Thanks for addressing the comments!
>
> include/linux/virtio_vsock.h | 9 +
> .../events/vsock_virtio_transport_common.h | 12 +-
> net/vmw_vsock/virtio_transport.c | 32 +++
> net/vmw_vsock/virtio_transport_common.c | 250 ++++++++++++++----
> 4 files changed, 241 insertions(+), 62 deletions(-)
LGTM!
Reviewed-by: Stefano Garzarella <[email protected]>
Hi Stefano,
thanks for review! So when this patchset will be merged to net-next,
I'll start sending next part of MSG_ZEROCOPY patchset, e.g. AF_VSOCK +
Documentation/ patches.
Thanks, Arseniy
On 16.09.2023 16:09, Arseniy Krasnov wrote:
> Hello,
>
> this patchset is first of three parts of another big patchset for
> MSG_ZEROCOPY flag support:
> https://lore.kernel.org/netdev/[email protected]/
>
> During review of this series, Stefano Garzarella <[email protected]>
> suggested to split it for three parts to simplify review and merging:
>
> 1) virtio and vhost updates (for fragged skbs) <--- this patchset
> 2) AF_VSOCK updates (allows to enable MSG_ZEROCOPY mode and read
> tx completions) and update for Documentation/.
> 3) Updates for tests and utils.
>
> This series enables handling of fragged skbs in virtio and vhost parts.
> Newly logic won't be triggered, because SO_ZEROCOPY options is still
> impossible to enable at this moment (next bunch of patches from big
> set above will enable it).
>
> I've included changelog to some patches anyway, because there were some
> comments during review of last big patchset from the link above.
>
> Head for this patchset is:
> https://git.kernel.org/pub/scm/linux/kernel/git/netdev/net-next.git/commit/?id=f2fa1c812c91e99d0317d1fc7d845e1e05f39716
>
> Link to v1:
> https://lore.kernel.org/netdev/[email protected]/
> Link to v2:
> https://lore.kernel.org/netdev/[email protected]/
> Link to v3:
> https://lore.kernel.org/netdev/[email protected]/
> Link to v4:
> https://lore.kernel.org/netdev/[email protected]/
> Link to v5:
> https://lore.kernel.org/netdev/[email protected]/
> Link to v6:
> https://lore.kernel.org/netdev/[email protected]/
> Link to v7:
> https://lore.kernel.org/netdev/[email protected]/
> Link to v8:
> https://lore.kernel.org/netdev/[email protected]/
>
> Changelog:
> v3 -> v4:
> * Patchset rebased and tested on new HEAD of net-next (see hash above).
> v4 -> v5:
> * See per-patch changelog after ---.
> v5 -> v6:
> * Patchset rebased and tested on new HEAD of net-next (see hash above).

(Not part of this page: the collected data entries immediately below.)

/-- STATE. Up: a GRANTED truck becomes RAISED; a RAISED one counts an overdraw above its reservation and tolerance, and the
third in a row lowers it; an IDLE or QUEUED one is told to lower; in HANDOVER and LOWERING nothing changes. Down: a truck
that holds a reservation gives it back, with a handover entry where it has one, and becomes IDLE, or loses its record where
it is marked. An entry that leaves a queue and a reservation given back start a pass on that section; a holder list that is
then empty ends a drain in OFF with an OPEN, and a reclose wait that the heat allows to end (R99, R100, R103, R120, R126,
R133 to R135, R140 to R142; an overdraw's LOWER goes to the reader of the truck's own section, also where the report was
taken at another, log 16). -/
def Obligations.TruckReports : Prop :=
  ∀ (s : State) (k : Sec) (p : SectionParams) (id amps : Nat), s.table.Ok → id ≤ 65535 → amps ≤ 65535 →
    s.active k = some p →
    let up := Instr.state k (toBe 2 id ++ [1] ++ toBe 2 amps)
    let down := Instr.state k (toBe 2 id ++ [0] ++ toBe 2 amps)
    let heard (c : Instr) : State := (take c s).modTruck id fun x => { x with silence := some s.ramp.silenceMs }
    (∀ payload : List Byte, payload.length ≠ 5 ∨ (∃ b ∈ payload[2]?, 2 ≤ b.toNat) →
      exec (.state k payload) s = .next (take (.state k payload) s)) ∧
    (∀ c ∈ [up, down], s.truck id = none → exec c s = .next ((take c s).offered (.deny id p.readerAddr .unknownTruck))) ∧
    (∀ r, s.truck id = some r →
      (r.panto = .idle ∨ r.panto = .queued →
        exec up s = .next (placePriority (.lower id p.readerAddr .notGranted) (heard up)) ∧
        exec down s = .next (heard down)) ∧
      (r.panto = .granted → exec up s = .next ((heard up).modTruck id fun x => { x with
        panto := .raised, window := none, overCount := 0 })) ∧
      (r.panto = .handover ∨ r.panto = .lowering → exec up s = .next (heard up)) ∧
      (r.panto = .raised →
        let above := amps * 100 > r.reserved * (100 + (s.classOf r).overdrawPct)
        (¬ above → exec up s = .next ((heard up).modTruck id fun x => { x with overCount := 0 })) ∧
        (above → r.overCount < 2 →
          exec up s = .next ((heard up).modTruck id fun x => { x with overCount := r.overCount + 1 })) ∧
        (∀ q, above → r.overCount = 2 → s.active r.sec = some q →
          exec up s = .next (placePriority (.lower id q.readerAddr .overdraw) ((heard up).modTruck id fun x =>
            { x.lowered .overdraw (s.classOf r).lowerMs with overCount := 3 })))) ∧
      (∀ h q, r.hold = some h → s.Releases h q →
        (r.panto = .granted ∨ r.panto = .raised ∨ r.panto = .lowering →
          exec down s = .next (((heard down).released h q id).madeIdle id)) ∧
        (r.panto = .handover → h ≠ r.sec → s.entryAt r.sec id →
          exec down s = .next ((((heard down).unqueued r.sec id).released h q id).madeIdle id))))

/-- A window that runs out. GRANT: the reservation is released, the truck IDLE and denied GRANT_EXPIRED. LOWER: released and
IDLE, with a PANTO_UNCONFIRMED notice at the section that held it. HANDOVER: the entry is removed and the truck lowered with
reason HANDOVER_LATE, its reservation kept. An entry that leaves a queue and a reservation given back start a pass on that
section, and what it grants comes before the frame that tells the truck (log 30). A marked truck that becomes IDLE loses its
record, and a holder list empty after the pass ends a drain, or a reclose wait that the heat allows to end. A window of
another kind has no such expiry (R99, R100, R103, R126, R133 to R135, R143, R144, R147; an expiry acts whatever time the
window still had, log 2). -/
def Obligations.WindowsExpire : Prop :=
  ∀ (s : State) (id : Nat) (r : Truck), s.table.Ok → s.truck id = some r →
    (∀ row ∈ ([(.grant, .grantWindowExpiry), (.handover, .handoverWindowExpiry), (.lower, .lowerWindowExpiry)] :
        List (WindowKind × (Nat → Instr))), (∀ w, r.window = some w → w.kind ≠ row.1) →
      exec (row.2 id) s = .next s) ∧
    ∀ (left : Nat) (p : SectionParams), s.active r.sec = some p →
      (∀ h q, r.hold = some h → s.Releases h q →
        let idle : State := (s.released h q id).madeIdle id
        (r.window = some { kind := .grant, left := left } →
          exec (.grantWindowExpiry id) s = .next (idle.offered (.deny id p.readerAddr .grantExpired))) ∧
        (r.window = some { kind := .lower, left := left } →
          exec (.lowerWindowExpiry id) s = .next (raise (some h) (.pantoUnconfirmed id r.lowerReason) idle))) ∧
      (r.window = some { kind := .handover, left := left } → r.panto = .handover → s.entryAt r.sec id →
        exec (.handoverWindowExpiry id) s = .next (runPass r.sec (placePriority (.lower id p.readerAddr .handoverLate)
          ((s.dequeued r.sec id).modTruck id fun x => x.lowered .handoverLate (s.classOf r).lowerMs))))
end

> * See per-patch changelog after ---.
> v6 -> v7:
> * Patchset rebased and tested on new HEAD of net-next (see hash above).
> * See per-patch changelog after ---.
> v7 -> v8:
> * Patchset rebased and tested on new HEAD of net-next (see hash above).

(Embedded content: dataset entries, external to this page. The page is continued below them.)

-- ==== Sys2Proof/Laws/State.lean ====
section
/-! SUPPORT. What each update of the state leaves as it stood, and what it sets: one lemma per field per update. -/

namespace Sys2Proof.Machine

set_option Elab.async false

open Sys2Proof

/-! ## One section -/

variable (s : State) (j k : Sec)

@[simp] theorem State.modSec_sec (f : Section → Section) :
    (s.modSec k f).sec j = if j = k then f (s.sec k) else s.sec j := by
  by_cases h : j = k
  · subst h; simp [State.modSec, State.sec]
  · have h' : (k : Nat) ≠ (j : Nat) := fun e => h (Fin.ext e.symm)
    simp [State.modSec, State.sec, h, h']

@[simp] theorem State.modSec_ramp (f : Section → Section) : (s.modSec k f).ramp = s.ramp := rfl
@[simp] theorem State.modSec_chip (f : Section → Section) : (s.modSec k f).chip = s.chip := rfl
@[simp] theorem State.modSec_straps (f : Section → Section) : (s.modSec k f).straps = s.straps := rfl
@[simp] theorem State.modSec_ring (f : Section → Section) : (s.modSec k f).ring = s.ring := rfl
@[simp] theorem State.modSec_table (f : Section → Section) : (s.modSec k f).table = s.table := rfl
@[simp] theorem State.modSec_mgmt (f : Section → Section) : (s.modSec k f).mgmt = s.mgmt := rfl
@[simp] theorem State.modSec_handed (f : Section → Section) : (s.modSec k f).handed = s.handed := rfl
@[simp] theorem State.modSec_pending (f : Section → Section) : (s.modSec k f).pending = s.pending := rfl
@[simp] theorem State.modSec_portA (f : Section → Section) : (s.modSec k f).portA = s.portA := rfl
@[simp] theorem State.modMeas_ramp (f : Meas → Meas) : (s.modMeas k f).ramp = s.ramp := rfl
@[simp] theorem State.modMeas_chip (f : Meas → Meas) : (s.modMeas k f).chip = s.chip := rfl
@[simp] theorem State.modMeas_straps (f : Meas → Meas) : (s.modMeas k f).straps = s.straps := rfl
@[simp] theorem State.modMeas_ring (f : Meas → Meas) : (s.modMeas k f).ring = s.ring := rfl
@[simp] theorem State.modMeas_table (f : Meas → Meas) : (s.modMeas k f).table = s.table := rfl
@[simp] theorem State.modMeas_mgmt (f : Meas → Meas) : (s.modMeas k f).mgmt = s.mgmt := rfl
@[simp] theorem State.modMeas_handed (f : Meas → Meas) : (s.modMeas k f).handed = s.handed := rfl
@[simp] theorem State.modMeas_pending (f : Meas → Meas) : (s.modMeas k f).pending = s.pending := rfl
@[simp] theorem State.modMeas_portA (f : Meas → Meas) : (s.modMeas k f).portA = s.portA := rfl
@[simp] theorem State.modAcc_ramp (f : Acc → Acc) : (s.modAcc k f).ramp = s.ramp := rfl
@[simp] theorem State.modAcc_chip (f : Acc → Acc) : (s.modAcc k f).chip = s.chip := rfl
@[simp] theorem State.modAcc_straps (f : Acc → Acc) : (s.modAcc k f).straps = s.straps := rfl
@[simp] theorem State.modAcc_ring (f : Acc → Acc) : (s.modAcc k f).ring = s.ring := rfl
@[simp] theorem State.modAcc_table (f : Acc → Acc) : (s.modAcc k f).table = s.table := rfl
@[simp] theorem State.modAcc_mgmt (f : Acc → Acc) : (s.modAcc k f).mgmt = s.mgmt := rfl
@[simp] theorem State.modAcc_handed (f : Acc → Acc) : (s.modAcc k f).handed = s.handed := rfl
@[simp] theorem State.modAcc_pending (f : Acc → Acc) : (s.modAcc k f).pending = s.pending := rfl
@[simp] theorem State.modAcc_portA (f : Acc → Acc) : (s.modAcc k f).portA = s.portA := rfl
@[simp] theorem State.modProt_ramp (f : Prot → Prot) : (s.modProt k f).ramp = s.ramp := rfl
@[simp] theorem State.modProt_chip (f : Prot → Prot) : (s.modProt k f).chip = s.chip := rfl
@[simp] theorem State.modProt_straps (f : Prot → Prot) : (s.modProt k f).straps = s.straps := rfl
@[simp] theorem State.modProt_ring (f : Prot → Prot) : (s.modProt k f).ring = s.ring := rfl
@[simp] theorem State.modProt_table (f : Prot → Prot) : (s.modProt k f).table = s.table := rfl
@[simp] theorem State.modProt_mgmt (f : Prot → Prot) : (s.modProt k f).mgmt = s.mgmt := rfl
@[simp] theorem State.modProt_handed (f : Prot → Prot) : (s.modProt k f).handed = s.handed := rfl
@[simp] theorem State.modProt_pending (f : Prot → Prot) : (s.modProt k f).pending = s.pending := rfl
@[simp] theorem State.modProt_portA (f : Prot → Prot) : (s.modProt k f).portA = s.portA := rfl
@[simp] theorem State.modSeq_ramp (f : Seq → Seq) : (s.modSeq k f).ramp = s.ramp := rfl
@[simp] theorem State.modSeq_chip (f : Seq → Seq) : (s.modSeq k f).chip = s.chip := rfl
@[simp] theorem State.modSeq_straps (f : Seq → Seq) : (s.modSeq k f).straps = s.straps := rfl
@[simp] theorem State.modSeq_ring (f : Seq → Seq) : (s.modSeq k f).ring = s.ring := rfl
@[simp] theorem State.modSeq_table (f : Seq → Seq) : (s.modSeq k f).table = s.table := rfl
@[simp] theorem State.modSeq_mgmt (f : Seq → Seq) : (s.modSeq k f).mgmt = s.mgmt := rfl
@[simp] theorem State.modSeq_handed (f : Seq → Seq) : (s.modSeq k f).handed = s.handed := rfl
@[simp] theorem State.modSeq_pending (f : Seq → Seq) : (s.modSeq k f).pending = s.pending := rfl
@[simp] theorem State.modSeq_portA (f : Seq → Seq) : (s.modSeq k f).portA = s.portA := rfl
@[simp] theorem State.modAdm_ramp (f : Adm → Adm) : (s.modAdm k f).ramp = s.ramp := rfl
@[simp] theorem State.modAdm_chip (f : Adm → Adm) : (s.modAdm k f).chip = s.chip := rfl
@[simp] theorem State.modAdm_straps (f : Adm → Adm) : (s.modAdm k f).straps = s.straps := rfl
@[simp] theorem State.modAdm_ring (f : Adm → Adm) : (s.modAdm k f).ring = s.ring := rfl
@[simp] theorem State.modAdm_table (f : Adm → Adm) : (s.modAdm k f).table = s.table := rfl
@[simp] theorem State.modAdm_mgmt (f : Adm → Adm) : (s.modAdm k f).mgmt = s.mgmt := rfl
@[simp] theorem State.modAdm_handed (f : Adm → Adm) : (s.modAdm k f).handed = s.handed := rfl
@[simp] theorem State.modAdm_pending (f : Adm → Adm) : (s.modAdm k f).pending = s.pending := rfl
@[simp] theorem State.modAdm_portA (f : Adm → Adm) : (s.modAdm k f).portA = s.portA := rfl

@[simp] theorem State.modMeas_sec (f : Meas → Meas) :
    (s.modMeas k f).sec j = if j = k then { s.sec k with meas := f (s.sec k).meas } else s.sec j := by
  simp [State.modMeas]

@[simp] theorem State.modAcc_sec (f : Acc → Acc) :
    (s.modAcc k f).sec j = if j = k then { s.sec k with acc := f (s.sec k).acc } else s.sec j := by
  simp [State.modAcc]

@[simp] theorem State.modProt_sec (f : Prot → Prot) :
    (s.modProt k f).sec j = if j = k then { s.sec k with prot := f (s.sec k).prot } else s.sec j := by
  simp [State.modProt]

@[simp] theorem State.modSeq_sec (f : Seq → Seq) :
    (s.modSeq k f).sec j = if j = k then { s.sec k with seq := f (s.sec k).seq } else s.sec j := by
  simp [State.modSeq]

@[simp] theorem State.modAdm_sec (f : Adm → Adm) :
    (s.modAdm k f).sec j = if j = k then { s.sec k with adm := f (s.sec k).adm } else s.sec j := by
  simp [State.modAdm]

/-- A change within a section that leaves its copies leaves every active copy. -/
theorem State.modSec_active {f : Section → Section} (h : (f (s.sec k)).copies = (s.sec k).copies) :
    (s.modSec k f).active j = s.active j := by
  simp only [State.active, State.modSec_sec]
  split
  · subst_vars; rw [h]
  · rfl

@[simp] theorem State.modMeas_active (f : Meas → Meas) : (s.modMeas k f).active j = s.active j :=
  State.modSec_active s j k rfl

@[simp] theorem State.modAcc_active (f : Acc → Acc) : (s.modAcc k f).active j = s.active j :=
  State.modSec_active s j k rfl

@[simp] theorem State.modProt_active (f : Prot → Prot) : (s.modProt k f).active j = s.active j :=
  State.modSec_active s j k rfl

@[simp] theorem State.modSeq_active (f : Seq → Seq) : (s.modSeq k f).active j = s.active j :=
  State.modSec_active s j k rfl

@[simp] theorem State.modAdm_active (f : Adm → Adm) : (s.modAdm k f).active j = s.active j :=
  State.modSec_active s j k rfl

/-- The sections of a state written out. -/
@[simp] theorem State.mk_sec (ramp : RampRecord) (l : Vector Section 8) (chip : Chip) (straps : Straps) (ring : Ring)
    (table : TruckTable) (mgmt : Mgmt) (handed pending : List Instr) (portA : List Bool) :
    (State.mk ramp l chip straps ring table mgmt handed pending portA).sec j = l[j] := rfl

theorem State.sections_get : s.sections[(j : Nat)] = s.sec j := rfl

/-- Two changes of one section are one. -/
theorem State.modSec_modSec (f g : Section → Section) : (s.modSec k f).modSec k g = s.modSec k (g ∘ f) := by
  simp [State.modSec]

/-- States are equal when their sections are, one by one, and the rest is. -/
theorem State.ext_sec {t u : State} (hs : ∀ k, t.sec k = u.sec k) (hr : t = { u with sections := t.sections }) : t = u := by
  have : t.sections = u.sections := Vector.ext fun i hi => hs ⟨i, hi⟩
  rw [hr, this]

/-! ## One truck -/

variable (t : Nat) (f : Truck → Truck)

@[simp] theorem State.modTruck_ramp : (s.modTruck t f).ramp = s.ramp := rfl
@[simp] theorem State.modTruck_chip : (s.modTruck t f).chip = s.chip := rfl
@[simp] theorem State.modTruck_straps : (s.modTruck t f).straps = s.straps := rfl
@[simp] theorem State.modTruck_ring : (s.modTruck t f).ring = s.ring := rfl
@[simp] theorem State.modTruck_mgmt : (s.modTruck t f).mgmt = s.mgmt := rfl
@[simp] theorem State.modTruck_handed : (s.modTruck t f).handed = s.handed := rfl
@[simp] theorem State.modTruck_pending : (s.modTruck t f).pending = s.pending := rfl
@[simp] theorem State.modTruck_portA : (s.modTruck t f).portA = s.portA := rfl
@[simp] theorem State.modTruck_sections : (s.modTruck t f).sections = s.sections := rfl
@[simp] theorem State.modTruck_fleet : (s.modTruck t f).table.fleet = s.table.fleet := rfl
@[simp] theorem State.modTruck_classes : (s.modTruck t f).table.classes = s.table.classes := rfl
@[simp] theorem State.modTruck_generation : (s.modTruck t f).table.generation = s.table.generation := rfl
@[simp] theorem State.modTruck_sec : (s.modTruck t f).sec j = s.sec j := rfl
@[simp] theorem State.modTruck_active : (s.modTruck t f).active j = s.active j := rfl

/-- Changing records without their ids keeps the ids in the table. -/
theorem State.modTruck_ids (h : ∀ r, (f r).id = r.id) :
    (s.modTruck t f).table.trucks.map (·.id) = s.table.trucks.map (·.id) := by
  simp only [State.modTruck, List.map_map]
  apply List.map_congr_left
  intro r _
  simp only [Function.comp]
  split <;> simp_all

/-- The record found after a change of one truck's record. -/
theorem State.modTruck_truck (u : Nat) (h : ∀ r, (f r).id = r.id) :
    (s.modTruck t f).truck u = (s.truck u).map fun r => if u = t then f r else r := by
  simp only [State.truck, State.modTruck]
  induction s.table.trucks with
  | nil => rfl
  | cons a l ih =>
    simp only [List.map_cons, List.find?_cons]
    by_cases ha : a.id = t
    · simp only [ha, if_true, h]
      by_cases hu : t = u
      · simp [hu]
      · have : (t == u) = false := by simpa using hu
        simp only [this]; exact ih
    · simp only [ha, if_false]
      by_cases hu : a.id = u
      · subst hu; simp [ha]
      · have : (a.id == u) = false := by simpa using hu
        simp only [this]; exact ih

/-- A record found has the id looked for. -/
theorem State.truck_id {u : Nat} {r : Truck} (h : s.truck u = some r) : r.id = u := by
  simpa using List.find?_some h

/-! ## Work handed over, errors and the claim of places -/

variable (c : Instr)

@[simp] theorem hand_ramp : (hand c s).ramp = s.ramp := rfl
@[simp] theorem hand_chip : (hand c s).chip = s.chip := rfl
@[simp] theorem hand_straps : (hand c s).straps = s.straps := rfl
@[simp] theorem hand_ring : (hand c s).ring = s.ring := rfl
@[simp] theorem hand_table : (hand c s).table = s.table := rfl
@[simp] theorem hand_mgmt : (hand c s).mgmt = s.mgmt := rfl
@[simp] theorem hand_pending : (hand c s).pending = s.pending := rfl
@[simp] theorem hand_portA : (hand c s).portA = s.portA := rfl
@[simp] theorem hand_sections : (hand c s).sections = s.sections := rfl
@[simp] theorem take_ramp : (take c s).ramp = s.ramp := by unfold take; split <;> rfl
@[simp] theorem take_chip : (take c s).chip = s.chip := by unfold take; split <;> rfl
@[simp] theorem take_straps : (take c s).straps = s.straps := by unfold take; split <;> rfl
@[simp] theorem take_ring : (take c s).ring = s.ring := by unfold take; split <;> rfl
@[simp] theorem take_table : (take c s).table = s.table := by unfold take; split <;> rfl
@[simp] theorem take_mgmt : (take c s).mgmt = s.mgmt := by unfold take; split <;> rfl
@[simp] theorem take_pending : (take c s).pending = s.pending := by unfold take; split <;> rfl
@[simp] theorem take_portA : (take c s).portA = s.portA := by unfold take; split <;> rfl
@[simp] theorem take_sections : (take c s).sections = s.sections := by unfold take; split <;> rfl
@[simp] theorem hand_sec : (hand c s).sec j = s.sec j := rfl
@[simp] theorem hand_active : (hand c s).active j = s.active j := rfl
@[simp] theorem take_sec : (take c s).sec j = s.sec j := by simp [State.sec]
@[simp] theorem take_active : (take c s).active j = s.active j := by simp [State.active]

/-- Taking a command changes nothing but the work handed over. -/
theorem take_eq : take c s = { s with handed := (take c s).handed } := by
  unfold take; split <;> rfl

/-- A command that was not handed over leaves the work handed over as it stands. -/
theorem take_none (h : c ∉ s.handed) : take c s = s := by
  unfold take
  split
  · rename_i h'; exact absurd (List.mem_of_find?_eq_some h') h
  · rfl

/-! ## Numbers in bytes (R185) -/

theorem toBe_length : ∀ n v, (toBe n v).length = n
  | 0, _ => rfl
  | n + 1, v => by simp [toBe, toBe_length n]

end Sys2Proof.Machine
end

> * See per-patch changelog after ---.
> v8 -> v9:
> * Patchset rebased and tested on new HEAD of net-next (see hash above).

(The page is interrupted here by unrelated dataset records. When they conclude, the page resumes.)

/-- Step 2: the line shows 24,600 and the section closes its breaker (chapter 5). -/
theorem test_line_passes :
    after (.testTimerExpiry 2) ((set base 2 params .testing .opened).modSec 2 fun x => { x with
      seq := { x.seq with testTimer := some 0 }, meas := { x.meas with voltages := List.replicate 8 24600 } }) (fun t =>
      (t.sec 2).seq.state == .closing && (t.sec 2).seq.expectation == .closed &&
      (t.sec 2).seq.breakerTimer == some 150 && t.ring.priority == [.command 2 17 .closeCmd]) = true := by
  decide +kernel

/-- Step 9: the line shows 8,200, the test fails, and the notice carries the figures (chapter 5). -/
theorem test_line_fails :
    after (.testTimerExpiry 2) ((set base 2 params .testing .opened).modSec 2 fun x => { x with
      seq := { x.seq with testTimer := some 0, attempts := 1 }
      meas := { x.meas with voltages := List.replicate 8 8200 } }) (fun t =>
      (t.sec 2).seq.state == .tripped && (t.sec 2).seq.attempts == 2 &&
      t.mgmt.notices.map (·.data) == [.lineTestFail 8200 20000 2]) = true := by
  decide +kernel

/-- Step 4: a RISE trip in LIVE opens the breaker, waits 5000 ms and lowers T8 and T15 (chapter 5). -/
theorem test_trip :
    after (.tripRequest 2 someTrip) (withTrucks live2 [raised 8 2 3000, raised 15 2 2500]) (fun t =>
      (t.sec 2).seq.state == .tripped && (t.sec 2).seq.attempts == 1 && (t.sec 2).seq.recloseTimer == some 5000 &&
      t.ring.priority == [.command 2 17 .openCmd, .lower 8 40 .trip, .lower 15 40 .trip]) = true := by
  decide +kernel

/-- Step 11: a third attempt locks the section out (chapter 5). -/
theorem test_trip_locks_out :
    after (.tripRequest 2 { someTrip with reason := .testOvercurrent })
      ((set base 2 params .testing .opened).modSeq 2 fun q => { q with attempts := 2 }) (fun t =>
      (t.sec 2).seq.state == .lockout && (t.sec 2).seq.attempts == 3 &&
      t.mgmt.notices.map (·.data) == [.lockout .testOvercurrent 3]) = true := by
  decide +kernel

/-- The answer fills the trip record and raises the TRIP notice (chapter 4). -/
theorem test_trip_answer :
    after (.tripAnswer 2 someTrip (.acted .tripped)) (set base 2 params .tripped .opened) (fun t =>
      (t.sec 2).prot.record == some { reason := .rise, iCorr := some 6300, vAvg := some 23800, seq := some 202
                                      heat := 612400, more := false } &&
      t.mgmt.notices.map (·.data) == [.trip .rise (some 202) none]) = true := by
  decide +kernel

/-- Step 3: a frame that reports the breaker closed makes CLOSING LIVE with the stable timer at 30000 (chapter 5). -/
theorem test_closes :
    after (.measurementFrame 2 ([1] ++ word 0 ++ word 24600 ++ [1, 0]))
      ((set base 2 params .closing .closed).modSec 2 fun x => { x with
        seq := { x.seq with lastFeedback := .opened, breakerTimer := some 150 }
        meas := { x.meas with voltages := List.replicate 8 24600 } }) (fun t =>
      (t.sec 2).seq.state == .live && (t.sec 2).seq.stableTimer == some 30000 && (t.sec 2).adm.bEff == 9000) = true := by
  decide +kernel

/-- The breaker that will not open: LOCKOUT, backup trip, two notices (chapter 5). -/
theorem test_breaker_stuck :
    after (.breakerTimerExpiry 2) ((set base 2 params .tripped .opened).modSeq 2 fun q => { q with
        lastFeedback := .closed, breakerTimer := some 0 }) (fun t =>
      (t.sec 2).seq.state == .lockout && t.chip.backupTrip && t.mgmt.notices.map (·.data) ==
        [.backupTrip 2, .breakerFail .timeout .opened .closed .tripped]) = true := by
  decide +kernel

/-- Step 7: the reclose expiry with a holder left waits (chapter 5). -/
theorem test_reclose_waits :
    after (.recloseTimerExpiry 2) (withTrucks ((set base 2 params .tripped .opened).modSeq 2 fun q => { q with
        recloseTimer := some 0 }) [lowering 15 2 2500]) (fun t =>
      (t.sec 2).seq.state == .tripped && (t.sec 2).seq.reclosePending) = true := by
  decide +kernel

/-- The stable timer's expiry in LIVE sets attempts to 0 (R95). -/
theorem test_stable :
    after (.stableTimerExpiry 2) (live2.modSeq 2 fun q => { q with attempts := 2, stableTimer := some 0 }) (fun t =>
      (t.sec 2).seq.attempts == 0) = true := by
  decide +kernel

/-- A low level starts the filter with 2 ms (R107). -/
theorem test_estop_input :
    after (.estopInputChange false) live2 (fun t => t.chip.filter == some { candidate := false, left := 2 }) = true := by
  decide +kernel

/-- The falling edge: OPEN, LOWER with reason ESTOP, and the queued truck denied (chapter 8, step 5). -/
theorem test_falling_edge :
    after .estopFilterExpiry { (withTrucks live2 [raised 8 2 3000, queued 22 2 2000]) with
      chip := { base.chip with filter := some { candidate := false, left := 0 } } } (fun t =>
      (t.sec 2).seq.state == .off && t.chip.fellSeen &&
      t.ring.priority == [.command 2 17 .openCmd, .lower 8 40 .estop] &&
      t.ring.ordinary.contains (.deny 22 40 .estop)) = true := by
  decide +kernel

theorem test_deenergize :
    after (.deenergize (req [2])) (withTrucks live2 [raised 8 2 3000]) (fun t =>
      (t.sec 2).seq.state == .draining && t.ring.priority == [.lower 8 40 .drain]) = true := by decide +kernel

theorem test_reset_lockout :
    after (.resetLockout (req [2])) (withTrucks (lock2.modSeq 2 fun q => { q with attempts := 3 }) [queued 22 2 2000])
      (fun t => (t.sec 2).seq.state == .off && (t.sec 2).seq.attempts == 0 && (t.sec 2).adm.queue == [] &&
        t.ring.ordinary.contains (.deny 22 40 .sectionOff)) = true := by decide +kernel

theorem test_calibrate :
    after (.calibrate (req [2])) off2 (fun t => (t.sec 2).meas.cal == some { sum := 0, count := 0 }) = true := by
  decide +kernel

> * See per-patch changelog after ---.
>
> Arseniy Krasnov (4):
> vsock/virtio/vhost: read data from non-linear skb
> vsock/virtio: support to send non-linear skb
> vsock/virtio: non-linear skb handling for tap
> vsock/virtio: MSG_ZEROCOPY flag support
>
> drivers/vhost/vsock.c | 14 +-
> include/linux/virtio_vsock.h | 10 +
> .../events/vsock_virtio_transport_common.h | 12 +-
> net/vmw_vsock/virtio_transport.c | 92 +++++-
> net/vmw_vsock/virtio_transport_common.c | 307 ++++++++++++++----
> 5 files changed, 348 insertions(+), 87 deletions(-)
>
On Sat, Sep 16, 2023 at 04:09:14PM +0300, Arseniy Krasnov wrote:
> Hello,
>
> this patchset is first of three parts of another big patchset for
> MSG_ZEROCOPY flag support:
> https://lore.kernel.org/netdev/[email protected]/
>
> During review of this series, Stefano Garzarella <[email protected]>
> suggested to split it for three parts to simplify review and merging:
>
> 1) virtio and vhost updates (for fragged skbs) <--- this patchset
> 2) AF_VSOCK updates (allows to enable MSG_ZEROCOPY mode and read
> tx completions) and update for Documentation/.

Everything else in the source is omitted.